- _Work task_: In the records below, find the line containing "0..1023 (R19). -/"; give it again exactly, along with every line that follows, and nothing else.

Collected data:
+ + +
-- ==== Sys2Proof/Word.lean ====
section
/-! DEFINITION. The words of the AF-3306: the bit vectors the manual treats as bits (00_scope, Conventions). -/

namespace Sys2Proof

/-- A byte of a frame, a station address, a sequence number. -/
abbrev Byte := BitVec 8

/-- A channel number, 0..1023 (R19). -/
abbrev Channel := BitVec 10

/-- Field time: a 40-bit count of milliseconds (R158). -/
abbrev Time := BitVec 40

/-- A set of spurs as a 6-bit mask, Sn at bit n (00_scope, Conventions). -/
abbrev SpurSet := BitVec 6

/-- A set of the 31 events, event n at bit n (R188). -/
abbrev EventSet := BitVec 31

/-- A saturating 16-bit counter. -/
abbrev Count16 := BitVec 16

/-- A value of an attribute (R184). -/
abbrev Value := BitVec 32

/-- A spur S0..S5. -/
abbrev SpurId := Fin 6

/-- The index of a Channel Table position (R1). -/
abbrev Position := Fin 128

end Sys2Proof
end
+ + +
- _Response for this exercise_:
/-- A channel number, 0..1023 (R19). -/
abbrev Channel := BitVec 10

/-- Field time: a 40-bit count of milliseconds (R158). -/
abbrev Time := BitVec 40

/-- A set of spurs as a 6-bit mask, Sn at bit n (00_scope, Conventions). -/
abbrev SpurSet := BitVec 6

/-- A set of the 31 events, event n at bit n (R188). -/
abbrev EventSet := BitVec 31

/-- A saturating 16-bit counter. -/
abbrev Count16 := BitVec 16

/-- A value of an attribute (R184). -/
abbrev Value := BitVec 32

/-- A spur S0..S5. -/
abbrev SpurId := Fin 6

/-- The index of a Channel Table position (R1). -/
abbrev Position := Fin 128

end Sys2Proof
end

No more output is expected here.